Stored data entries
-- ==== Sys2Proof/Machine/Frames.lean ====
section
/-! DEFINITION. Frames: the frame maps and requests for frames (R113), and leaves as the device itself rewrites them
(R111, R138). -/

namespace Sys2Proof.Machine

/-- Memory as it stands in the step. -/
def Mach.mem (m : Mach) : List Host.Cell := applyWrites m.mem0 m.writes

/-- The base of a map: 0 is the free-frame map, 1 the version map. -/
def Part.mapBase (p : Part) (map : Nat) : Nat := if map = 0 then p.fmapb else p.vmapb

/-- The bit of a 4 KiB frame in a map (R113): the byte at PA[39:15], the bit at PA[14:12]. -/
def Mach.mapBit (m : Mach) (base pa : Nat) : Bool := bitOf (m.byte (base + pa / 2 ^ 15 % 2 ^ 25)).toNat (pa / 2 ^ 12 % 8)

/-- The host holds a line of a map of the partition: what takes or returns a frame waits (R113, R342). -/
def Mach.mapsHeld (m : Mach) (part : Nat) : Bool :=
  [(m.dev.part part).fmapb, (m.dev.part part).vmapb].any (fun base => base != 0 && m.hostHolds base 0x1800000)

/-- Setting or clearing the bits of a run of `n` 4 KiB frames. -/
def Mach.setMapBits (m : Mach) (base pa n : Nat) (v : Bool) : Mach :=
  (List.range n).foldl (fun m i =>
    let f := pa + 4096 * i
    let a := base + f / 2 ^ 15 % 2 ^ 25
    let old := (m.byte a).toNat
    let bit := 2 ^ (f / 2 ^ 12 % 8)
    m.writeOwn a [BitVec.ofNat 8 (if bitOf old (f / 2 ^ 12 % 8) then (if v then old else old - bit) else if v then old + bit
      else old)]) m

/-- A 4 KiB frame is free in a map: its bit is set, and it lies in the partition's groups (R113). -/
def Mach.frameFree (m : Mach) (part base pa : Nat) : Bool :=
  isHbm pa && m.dev.groupOwner (groupOf pa) == some part && m.mapBit base pa

/-- The frames of a run are free in a map; a map at base 0 holds none (R113). -/
def Mach.runFree (m : Mach) (part base pa n : Nat) : Bool :=
  base != 0 && (List.range n).all (fun i => m.frameFree part base (pa + 4096 * i))

/-- The starts of aligned runs that the listed bytes of a map offer, in rising order. -/
def runStarts (base n : Nat) (cells : List Host.Cell) : List Nat :=
  (cells.filter (fun c => decide (base ≤ c.1) && decide (c.1 < base + 0x1800000))).flatMap (fun c =>
    (List.range 8).filterMap (fun i =>
      let pa := (c.1 - base) * 2 ^ 15 + i * 2 ^ 12
      if pa % (4096 * n) = 0 then some pa else none))

/-- The free run of lowest address on a die's stacks (R113). -/
def Mach.freeRun (m : Mach) (part map n die : Nat) : Option Nat :=
  let base := (m.dev.part part).mapBase map
  (runStarts base n m.mem).find? (fun pa => hbmDie pa == die && m.runFree part base pa n)

/-- Taking a frame: its bits are cleared in both maps (R113). -/
def Mach.takeFrame (m : Mach) (part pa n : Nat) : Mach :=
  let p := m.dev.part part
  let m1 := if p.fmapb = 0 then m else m.setMapBits p.fmapb pa n false
  if p.vmapb = 0 then m1 else m1.setMapBits p.vmapb pa n false

/-- A frame for a version or a placement: on its die, else on the lowest die that has one (R113). -/
def Mach.findFrame (m : Mach) (part map n die : Nat) : Option Nat :=
  match m.freeRun part map n die with
  | some f => some f
  | none => (List.range 4).findSome? (fun d => m.freeRun part map n d)

/-- The pseudo-channel of an HBM address within its stack: the group, and within it PA[9:8] XOR PA[13:12] (R93). Numbering the
64 of a stack group by group, as R367 names them, is DEDUCED (log 41). -/
def pchOf (pa : Nat) : Nat := fld pa 32 4 * 4 + Nat.xor (fld pa 8 2) (fld pa 12 2)

/-- A 4 KiB frame holds bytes of a pseudo-channel (R93). -/
def frameMeets (frame pch : Nat) : Bool := (List.range 16).any (fun u => pchOf (frame + 256 * u) == pch)

/-- The 4 KiB frames that hold a row (R366): frames of its stack in which its pseudo-channel has bytes (R93). -/
def Repair.frames (r : Repair) : List Nat :=
  ((Config.rowFrames r.stack r.pch r.bank r.row).map (fun f => r.stack * 2 ^ 36 + f % 2 ^ 24 * 4096)).filter (fun f =>
    frameMeets f r.pch)

/-- The frames of a run that hold a retired row (R366). -/
def Pkg.retiredIn (p : Pkg) (pa n : Nat) : List Nat :=
  (p.retiredRows.flatMap Repair.frames).filter (fun f => decide (pa ≤ f) && decide (f < pa + 4096 * n))

/-- Returning a frame to a map (R113), but for what holds a retired row (R366). -/
def Mach.returnFrame (m : Mach) (part map pa n : Nat) : Mach :=
  let base := (m.dev.part part).mapBase map
  if base = 0 then m
  else (m.dev.pkg.retiredIn pa n).foldl (fun m f => m.setMapBits base f 1 false) (m.setMapBits base pa n true)

/-- POOL of SCHED: the free 16 KiB frames of the version map, saturating (R149). -/
def Mach.pool (m : Mach) (part : Nat) : Nat :=
  let base := (m.dev.part part).vmapb
  Nat.min 0xFFFF ((runStarts base 4 m.mem).filter (fun pa => m.runFree part base pa 4)).length

/-- A frame request's refusal (R113): GIVE outside the groups, unaligned or of the wrong size; TAKE of a run that is not
free. -/
def Mach.freqRefused (m : Mach) (part : Nat) (v : Nat) : Bool :=
  let pa := fld v 12 40 * 4096
  let size := fld v 4 4
  let n := pageBytes size / 4096
  let base := (m.dev.part part).fbase
  if bitOf v 0 then decide (11 < size) || !(m.runFree part base pa n)
  else base == 0 || decide (11 < size) || pa % (4096 * n) != 0 || !isHbm pa || m.dev.groupOwner (groupOf pa) != some part ||
    (bitOf v 1 && size != 1)

/-- A frame request is carried out, on the map whose base stood when it began (R113): RES records the outcome and BUSY falls. It
waits while the host holds a line of the map (R342). -/
def Mach.freqDo (m : Mach) (part v : Nat) : Mach :=
  let base := (m.dev.part part).fbase
  if base != 0 && m.hostHolds base 0x1800000 then m
  else
    let bad := m.freqRefused part v
    let m1 := if bad then m else m.setMapBits base (fld v 12 40 * 4096) (pageBytes (fld v 4 4) / 4096) (!bitOf v 0)
    m1.modPart part (fun p => { p with fbusy := false, fres := if bad then 2 else 1 })

/-- A write of FREQ (R113): it starts a request, or sets ERR while one is in progress. -/
def Mach.freqWrite (m : Mach) (part : Nat) (v : Word) : Mach :=
  m.modPart part (fun p =>
    if p.fbusy then { p with ferr := true }
    else { p with freq := v &&& 0x000FFFFFFFFFF0F3, fbusy := true, fbase := p.mapBase (fld v.toNat 1 1) })

/-- FREQ_GIVE (R113): a request with OP GIVE is carried out; with none in progress the write comes first. -/
def execFreqGive (part : Nat) (value : Word) (s : State) : Host.Outcome State Fault Refusal :=
  let m := Mach.of s
  let m1 := if (m.dev.part part).fbusy then m else m.freqWrite part (value &&& ~~~1)
  let v := (m1.dev.part part).freq.toNat
  commit s (if bitOf v 0 then m else m1.freqDo part v)

/-- FREQ_TAKE (R113): a request with OP TAKE is carried out; with none in progress the write comes first. -/
def execFreqTake (part : Nat) (value : Word) (s : State) : Host.Outcome State Fault Refusal :=
  let m := Mach.of s
  let m1 := if (m.dev.part part).fbusy then m else m.freqWrite part (value ||| 1)
  let v := (m1.dev.part part).freq.toNat
  commit s (if bitOf v 0 then m1.freqDo part v else m)

/-! ## Leaves -/

/-- A leaf, found whatever its MIGR bit says: its entry's address and word. -/
def Mach.rawLeafGo (m : Mach) (part va : Nat) : List Nat → Nat → Option (Nat × Nat)
  | [], _ => none
  | l :: ls, tbl =>
    let ea := tbl + 8 * fld va (12 + 11 * l) 11
    let e := m.tableEntry part ea
    if !bitOf e 0 then none
    else if bitOf e 1 then (if leafMalformed e l then none else some (ea, e))
    else if tableMalformed e l then none
    else Mach.rawLeafGo m part va ls (fld e 12 40 * 2 ^ 12)

/-- The leaf of an address in a partition's tree. -/
def Mach.rawLeaf (m : Mach) (part va : Nat) : Option (Nat × Nat) := m.rawLeafGo part va [3, 2, 1, 0] (m.dev.part part).troot

/-- The frame of a leaf. -/
def leafFrame (e : Nat) : Nat := fld e 12 40 * 2 ^ 12 / pageBytes (fld e 8 4) * pageBytes (fld e 8 4)

/-- The bytes that a partition's tree gives a range, whatever its leaves allow, as the partition's home slices hold them;
unmapped bytes read 0. -/
def Mach.peek (m : Mach) (part va n : Nat) : List Byte :=
  (List.range n).map (fun i =>
    match m.rawLeaf part (va + i) with
    | some (_, e) => m.homeByte (some part) (leafFrame e + (va + i) % pageBytes (fld e 8 4))
    | none => 0)

/-- Bytes that a partition's tree gives a range, or the leaf entry of one, may not be read yet for the host's sake (R342). -/
def Mach.peekHeld (m : Mach) (part va n : Nat) : Bool :=
  (List.range n).any (fun i =>
    match m.rawLeaf part (va + i) with
    | some (ea, e) => m.hostHolds ea 8 || m.hostHolds (leafFrame e + (va + i) % pageBytes (fld e 8 4)) 1
    | none => false)

/-- The leaf entries that describe a page: their addresses (R105, R111). -/
def Mach.leavesOf (m : Mach) (part va : Nat) : List Nat :=
  match m.rawLeaf part va with
  | none => []
  | some (_, e) =>
    let size := pageBytes (fld e 8 4)
    let span := if fld e 8 4 ≤ 6 then 2 ^ 12 else 2 ^ 23
    let base := va / size * size
    ((List.range (Nat.max 1 (size / span))).filterMap (fun i => (m.rawLeaf part (base + i * span)).map (fun r => r.1)))

/-- A copy of a line takes bytes that were written through to the host. -/
def HostLine.through (l : HostLine) (o : Nat) (bs : List Byte) : HostLine :=
  let hit := inRun o bs.length
  { l with data := (List.range 64).map (fun i => if hit i then bs.getD (i - o) 0 else l.data.getD i 0),
           dirty := (List.range 64).map (fun i => !hit i && l.dirty.getD i false) }

/-- Writing a leaf entry through its home slice; watches do not compare it (R154). -/
def Mach.writeLeaf (m : Mach) (ea v : Nat) : Mach :=
  let bs := leBytes 8 v
  let upd := fun (l : Nat × HostLine) => if l.1 = ea / 64 then (l.1, l.2.through (ea % 64) bs) else l
  if isHostMem ea then
    { m.put ea bs with dev := { m.dev with parts := tmap (fun _ p => { p with hostLines := p.hostLines.map upd }) m.dev.parts } }
  else m.put ea bs

/-- The host holds the line of a leaf entry of a page, so that it cannot be rewritten yet (R342). -/
def Mach.leavesHeld (m : Mach) (leaves : List Nat) : Bool := leaves.any (fun ea => m.hostHolds ea 8)

/-- A leaf entry with MIGR set or cleared (R111). -/
def setMigr (e : Nat) (v : Bool) : Nat := if bitOf e 7 then (if v then e else e - 128) else if v then e + 128 else e

/-- A leaf entry with another frame (R111, R138). -/
def setFrame (e pa : Nat) : Nat := e - fld e 12 40 * 2 ^ 12 + pa / 2 ^ 12 % 2 ^ 40 * 2 ^ 12

/-! ## Shootdown (R108) -/

/-- An entry overlaps a virtual range of a partition. -/
def TlbEnt.hits (e : TlbEnt) (part : Nat) (whole : Bool) (lo len : Nat) : Bool :=
  e.part == part && (whole || overlaps' e.vbase (pageBytes e.size) lo len)
where
  /-- Two ranges overlap. -/
  overlaps' (a n b k : Nat) : Bool := decide (a < b + k) && decide (b < a + n)

/-- Step 1 of TINV (R108): every TLB, micro-TLB and table-entry cache drops its entries, and L1s that serve the partition
are invalidated (R100); what a walk found before is not used. Table-entry caches drop every entry of the partition, which R106 allows at any time. -/
def Mach.shootdown (m : Mach) (part : Nat) (whole : Bool) (lo len : Nat) : Mach :=
  let core := fun (_ : Nat) (k : CoreState) =>
    { k with tlb := k.tlb.filter (fun e => !(e.hits part whole lo len)),
             utlb := k.utlb.filter (fun e => !(e.hits part whole lo len)),
             tcache := k.tcache.filter (fun t => t.1 != part), l1 := if k.lastPart == some part then [] else k.l1 }
  let bank := fun (_ : Nat) (k : Bank) =>
    if k.part == part then k.mapSeqs (fun _ s => { s with walk := none }) else k
  { m with dev := { m.dev with cores := tmap core m.dev.cores, banks := tmap bank m.dev.banks } }

end Sys2Proof.Machine
end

_What is required_:
Both the line containing "FREQ_GIVE (R113): a" and the line containing "def execFreqTake (part" belong in the answer. Print them and every line above that falls between them exactly, and no others.

_Answer box_:
/-- FREQ_GIVE (R113): a request with OP GIVE is carried out; with none in progress the write comes first. -/
def execFreqGive (part : Nat) (value : Word) (s : State) : Host.Outcome State Fault Refusal :=
  let m := Mach.of s
  let m1 := if (m.dev.part part).fbusy then m else m.freqWrite part (value &&& ~~~1)
  let v := (m1.dev.part part).freq.toNat
  commit s (if bitOf v 0 then m else m1.freqDo part v)

/-- FREQ_TAKE (R113): a request with OP TAKE is carried out; with none in progress the write comes first. -/
def execFreqTake (part : Nat) (value : Word) (s : State) : Host.Outcome State Fault Refusal :=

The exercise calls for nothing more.